What lines below include the word "cores"? Copy each one.

━━ Data for this exercise ━━

-- ==== Sys2Proof/Word.lean ====
section
/-!
DEFINITION. The machine's words: bytes, 32-bit instruction words, 64-bit general words, 256-bit
vector registers and 2,048-byte long registers (R4, R109, R200, R212).
-/

namespace Sys2Proof

/-- A byte of memory (R4). -/
abbrev Byte := BitVec 8

/-- An instruction word (R109). -/
abbrev W32 := BitVec 32

/-- A general register, an address, a control register (R110, R125). -/
abbrev Word := BitVec 64

/-- A short-vector register (R200). -/
abbrev VReg := BitVec 256

/-- A long register of 2,048 bytes (R212). -/
abbrev QReg := BitVec 16384

end Sys2Proof
end

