/-- The messages in flight and the notices that bring an event about, each with what it carries. The
event of a message is Msg.event. -/
inductive Msg where
  /-- the image of `len` bytes staged at `addr`, to be kept from the physical address `place` on, which the
  driver maps at the generic address `base` under the XROOT it names (R21, R36) -/
  | codeObjectLoad (addr len xroot place base : BitVec 64) (id : BitVec 32)
  /-- the header, its sender, and a device sender's token and window (R38 to R42) -/
  | launchMessage (hdr : BitVec 512) (src : Agent) (token : BitVec 5) (lo hi : BitVec 21) (job : Option Nat := none)
  /-- the acceptance step that a launch engine asks of COMPL's home: the handle, N, the sender, the engine's
  device and die and its number for the launch, and whether the step is to be taken or only checked (R43) -/
  | launchStep (h : BitVec 64) (n : Nat) (src : Agent) (dev : BitVec 12) (die : BitVec 3) (id : Nat) (take : Bool)
  /-- another die's engine has accepted a launch, or its launch context has ended (R84, R86) -/
  | foreignLaunch (l : LaunchCtx) (live : Bool)
  /-- COMPL's VALUE has reached zero: the engine's launch contexts on it end (R84) -/
  | launchDone (dev : BitVec 12) (die : BitVec 3) (compl : BitVec 64)
  /-- the home's answer to an engine: a code of R41, or 0 (R43) -/
  | launchStepAnswer (dev : BitVec 12) (die : BitVec 3) (id code : Nat)
  /-- R44 -/
  | placementDecision
  /-- R75 -/
  | itemDelivery (item : Item)
  /-- an item has left the item queue of another core of the die (R43, R77) -/
  | itemStarted (cluster core : Nat)
  /-- R45 -/
  | launchAging (launch : Nat)
  /-- R54 -/
  | waitRequest (h : BitVec 64) (op : WaitOp) (who : Agent)
  /-- R49 -/
  | discharge (h : BitVec 64) (kind : OblKind) (how : DisHow) (who : Agent)
  /-- R275 -/
  | homeOperation (op : HomeOp) (who : Agent)
  /-- R275 -/
  | homeAnswer (ans : HomeAns) (who : BitVec 36)
  /-- R56, R281 -/
  | wake (result : BitVec 64) (msg : Option (BitVec 64 × BitVec 64)) (acq : Option (BitVec 64 × OblKind)) (who : BitVec 36)
  /-- R63 -/
  | cancel (h : BitVec 64) (who : BitVec 36) (detail : Nat)
  /-- an S-level OSEIZE of another core, on a context of this one (R62) -/
  | seizure (who target : BitVec 36)
  /-- R61 -/
  | obligationTransfer (h : BitVec 64) (kind : OblKind) (target : BitVec 36) (src : Agent)
  /-- R71 -/
  | hostRegistration (h : BitVec 64) (kind : OblKind) (dev : BitVec 12)
  /-- R71 -/
  | hostLost (dev : BitVec 12)
  /-- R68 -/
  | refill (slot : BitVec 4)
  /-- a record, with its launch context where the sending core knew it (R84, R86, R88) -/
  | continuationMessage (target : BitVec 32) (rec' : BitVec 1536) (lctx : Option LaunchCtx)
  /-- R378 -/
  | spillRedelivery
  /-- R89 -/
  | clustldUpdate
  /-- the loads of the other seven cores as they stand now, and the item that holds the cluster (R80, R89) -/
  | coreLoads (others : BitVec 64) (hold : Option ItemKey)
  /-- a helper of an item has started, or exited, away from the core where the item started (R80, R82) -/
  | helperCount (item : ItemKey) (starts : Bool)
  /-- R93 -/
  | governorSample
  /-- R129 -/
  | resultArrival (r : Result)
  /-- R135 -/
  | streamRefill (slot : BitVec 4) (cls : BitVec 1) (reg : BitVec 5)
  /-- R252, R253 -/
  | lockRetry (acc : Access) (losses : Nat)
  /-- the lock of a context ends: one of this core, or of another core whose lock is here (R255) -/
  | llkLapse (who : BitVec 36)
  /-- R229 -/
  | pageWalk (xroot va : BitVec 64)
  /-- R231 -/
  | tlbInvalidation (domain : BitVec 8) (va scope : BitVec 64)
  /-- R232 -/
  | completionNotice (page : BitVec 64)
  /-- the page, who asks to have it on its side, the physical address of its PTE on the device that maps it, and
  the physical page that the agent has for it on the requester's side (R233, R235) -/
  | migrationRequest (va : BitVec 64) (src : Agent) (pte place : BitVec 64)
  /-- a write of MIGMAX (R234) -/
  | migrationConfig (max : BitVec 8)
  /-- the page, by its address and its PTE (R234) -/
  | pinrExpiry (va pte : BitVec 64)
  /-- R239 -/
  | mstStamp (acc : Access) (mask : BitVec 8)
  /-- R239, R331 -/
  | mstApply (acc : Access) (mask : BitVec 8) (stamp : Nat) (die : BitVec 3)
  /-- the record, and at its lessor the physical address of the bitmap of failed pages (R240, R242) -/
  | leaseSetup (record : BitVec 512) (bitmap : BitVec 64)
  /-- R242 -/
  | reclaim (id : BitVec 12)
  /-- a lessor's tier-demotion event reaches the UPLOC core: start, or completion with the failed pages and where their
  bitmap is (R242) -/
  | demotionEvent (core : BitVec 32) (id : BitVec 12) (done : Bool) (failed bitmap : Nat)
  /-- R242, R243 -/
  | demotionPageCopy (id : BitVec 12) (page : Nat)
  /-- R242 -/
  | leaseAcknowledgement (id : BitVec 12)
  /-- R244 -/
  | boundReached (lessor id : BitVec 12)
  /-- R290 -/
  | copyStart
  /-- R247 -/
  | copyComplete (id : Nat)
  /-- the blocks that are acknowledged, and those that the destination has applied (R269) -/
  | cpyrAckTimeout (id acked : Nat)
  /-- R286, R290 -/
  | mxbStart
  /-- R286 -/
  | mxbComplete
  /-- R290 -/
  | computeJobStart
  /-- R288 -/
  | computeJobComplete
  /-- R293 -/
  | mxcapArrival (job : CapJob)
  /-- a CAPABILITY that core 0 of the cluster is to take (R293) -/
  | capabilityDue (tval : BitVec 64)
  /-- R293 -/
  | mxcapTimeout (id : Nat)
  /-- R299, R301 -/
  | bankJobComplete (id : Nat)
  /-- R213 -/
  | lvuEntryComplete
  /-- R101 -/
  | segmentStart (inst : Nat)
  /-- R101 -/
  | gateDeadline (inst : Nat)
  /-- R101 -/
  | segmentEnd (inst : Nat)
  /-- R308 -/
  | bankStageEnqueue (inst cons : Nat)
  /-- R339 -/
  | hostAccess (acc : HostAcc)
  /-- a flit that the module hands to a port, and whether it closes its batch (R336, R361) -/
  | flitSend (port : BitVec 5) (vc : BitVec 3) (payload : BitVec 256) (last : Bool)
  /-- the receiver acknowledges the flits up to a sequence number (R336) -/
  | flitAck (port : BitVec 5) (seq : BitVec 16)
  /-- R336 -/
  | flitReceive (port : BitVec 5) (flit : Flit)
  /-- R336 -/
  | replayRequest (port : BitVec 5) (seq : BitVec 16)
  /-- R360 -/
  | fecLockLoss (port : BitVec 5)
  /-- R361 -/
  | keyExhaustion (port : BitVec 5) (tx : Bool)
  /-- R360 -/
  | lock (port : BitVec 5)
  /-- R360 -/
  | start (port : BitVec 5)
  /-- R360 -/
  | managementReset (port : BitVec 5)
  /-- `ok` says whether the peer's answer passed the controller's check (R359) -/
  | getVersion (port : BitVec 5) (ok : Bool)
  /-- R359 -/
  | getCapabilities (port : BitVec 5) (ok : Bool)
  /-- R359 -/
  | negotiateAlgorithms (port : BitVec 5) (ok : Bool)
  /-- R359 -/
  | getDigests (port : BitVec 5) (ok : Bool)
  /-- R359 -/
  | getCertificate (port : BitVec 5) (ok : Bool)
  /-- R359 -/
  | challenge (port : BitVec 5) (ok : Bool)
  /-- R359 -/
  | getMeasurements (port : BitVec 5) (ok : Bool)
  /-- R359 -/
  | keyExchange (port : BitVec 5) (ok : Bool)
  /-- R359 -/
  | finish (port : BitVec 5) (ok : Bool)
  /-- R361 -/
  | keyUpdate (port : BitVec 5) (tx : Bool)
  /-- R345 -/
  | phaseArrival (gid dev : BitVec 12) (len : Nat) (sc : Bool) (scope : BitVec 64) (breach : Bool)
  /-- R345 -/
  | phaseRelease (gid : BitVec 12) (tick : Nat) (seq : BitVec 32) (fail : BitVec 28)
  /-- R345 -/
  | arrivalTimeout (gid : BitVec 12) (leader : Bool) (seq : Nat)
  /-- R343 -/
  | startTick (gid : BitVec 12)
  /-- R343 -/
  | phaseEnd (gid : BitVec 12)
  /-- R344 -/
  | failureNotice (gid : BitVec 12) (detail : BitVec 28)
  /-- R348 -/
  | wordDelivery (w : XWord)
  /-- a word that reaches a port of an entry (R352) -/
  | combine (entry : BitVec 64) (port : BitVec 5) (w : XWord)
  /-- R353 -/
  | markerStep (entry : BitVec 64) (port : BitVec 5) (w : XWord)
  /-- R354 -/
  | entryReplace (entry : BitVec 64) (record : BitVec 1024) (who : BitVec 36)
  /-- R356 -/
  | epochBoundary
  /-- the contributions that have arrived (R356) -/
  | contributionCutoff (arrived : List (BitVec 12 × BitVec 6))
  /-- R356 -/
  | bellResult (r : BitVec 6) (boundary : Nat)
  /-- R356 -/
  | clockSettle
  /-- R357 -/
  | join (dev : BitVec 12)
  /-- R357 -/
  | leave (dev : BitVec 12)
  /-- R358 -/
  | breach (limit : BitVec 6)
  /-- R376 -/
  | preempt (src : Agent)
  /-- R377 -/
  | resume (src : Agent)
  /-- R377 -/
  | sresume (src : Agent) (slot : BitVec 4)
  /-- R63 -/
  | hold (src : Agent) (slot : BitVec 4)
  /-- R63 -/
  | unhold (src : Agent) (slot : BitVec 4)
  /-- the system level frees a held slot that holds no obligation (R63) -/
  | freeHeld (src : Agent) (slot : BitVec 4)
  /-- R391 -/
  | restart
  /-- R392 -/
  | unitFence (unit : FenceUnit)
  /-- R392 -/
  | unfence (unit : FenceUnit)
  /-- the controller has cleared the fault of a machine check of this core (R391) -/
  | faultCleared
  /-- a core of another device is fenced, or no longer (R87) -/
  | awayFence (core : BitVec 32) (fenced : Bool)
  /-- R393 -/
  | fenceDeadline (unit : FenceUnit)
  /-- R394 -/
  | spareAssign (m : Nat)
  /-- R397 -/
  | moduleLeave
  /-- R398 -/
  | scrub (pa : BitVec 64)
  /-- a correctable error is found and corrected in place: the unit in the coding of R390, an address or 0 (R398) -/
  | corrected (unit : BitVec 16) (addr : BitVec 64)
  /-- mask ROM checks the image in flash (R400) -/
  | boot
  /-- R401 -/
  | firmwareUpdate (addr len : BitVec 64)
  /-- R401 -/
  | recovery (addr len : BitVec 64)
  /-- R402 -/
  | securityAlarm (level : BitVec 2)
  /-- R403 -/
  | thermalLimit (die : BitVec 3) (temp : Nat)
  /-- the power that a domain draws, in watts (R16) -/
  | powerDraw (domain : PowerDomain) (watts : Nat)
  /-- the management controller sets the module's limit (R15) -/
  | controllerClock (n : BitVec 6)
  /-- R404 -/
  | powerOn
  /-- the step under way fails (R404) -/
  | powerOnFailed
  /-- R250 -/
  | accessAtHome (acc : Access)
  /-- the answer to a store: its error or 0, and whether it went outside the core's TCM and its cluster's
  scratchpad (R129, R173) -/
  | storeAcknowledgement (who : BitVec 36) (cause : BitVec 8) (ea : BitVec 64) (far : Option (BitVec 12))
  /-- R98 -/
  | millraceRequest (op : MillOp) (who : BitVec 36) (token : BitVec 5) (xroot restb : BitVec 64) (lo hi : BitVec 21)
  /-- Millrace of a device asks the home of an object (R98) -/
  | pipeStep (h : BitVec 64) (what : PipeAsk) (dev : BitVec 12)
  /-- its home answers: 0, or the detail of PBIND's failure -/
  | pipeStepAnswer (what : PipeAsk) (dev : BitVec 12) (code : Nat)
  /-- an engine stage's job on another cluster has ended: its token word, and the rows of C it wrote (R302) -/
  | stageAnswer (inst place idx : Nat) (word : BitVec 64) (rows : List (BitVec 64 × List (BitVec 8)))
  /-- REBIND reaches a placement unit of this core (R94, R303): the DATA handle -/
  | rebindIn (h : BitVec 64)
  /-- the demands of the other cores for lane groups and for the array: core, weight, pieces left (R214) -/
  | lvuArbitration (others array : List (BitVec 3 × Nat × Nat))
  /-- R359 -/
  | linkTraining (port : BitVec 5)
  /-- R360 -/
  | portConfigurationWrite (port : BitVec 5) (value : BitVec 64)
  /-- R401 -/
  | powerFail
  /-- R401 -/
  | controllerRestart
  /-- R395 -/
  | rowRepair (pa spare : BitVec 64)
  /-- R37 -/
  | codeObjectUnload (id : BitVec 32)
  deriving DecidableEq, Repr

━━━

■ Reply to the task:
  /-- the loads of the other seven cores as they stand now, and the item that holds the cluster (R80, R89) -/
  /-- the demands of the other cores for lane groups and for the array: core, weight, pieces left (R214) -/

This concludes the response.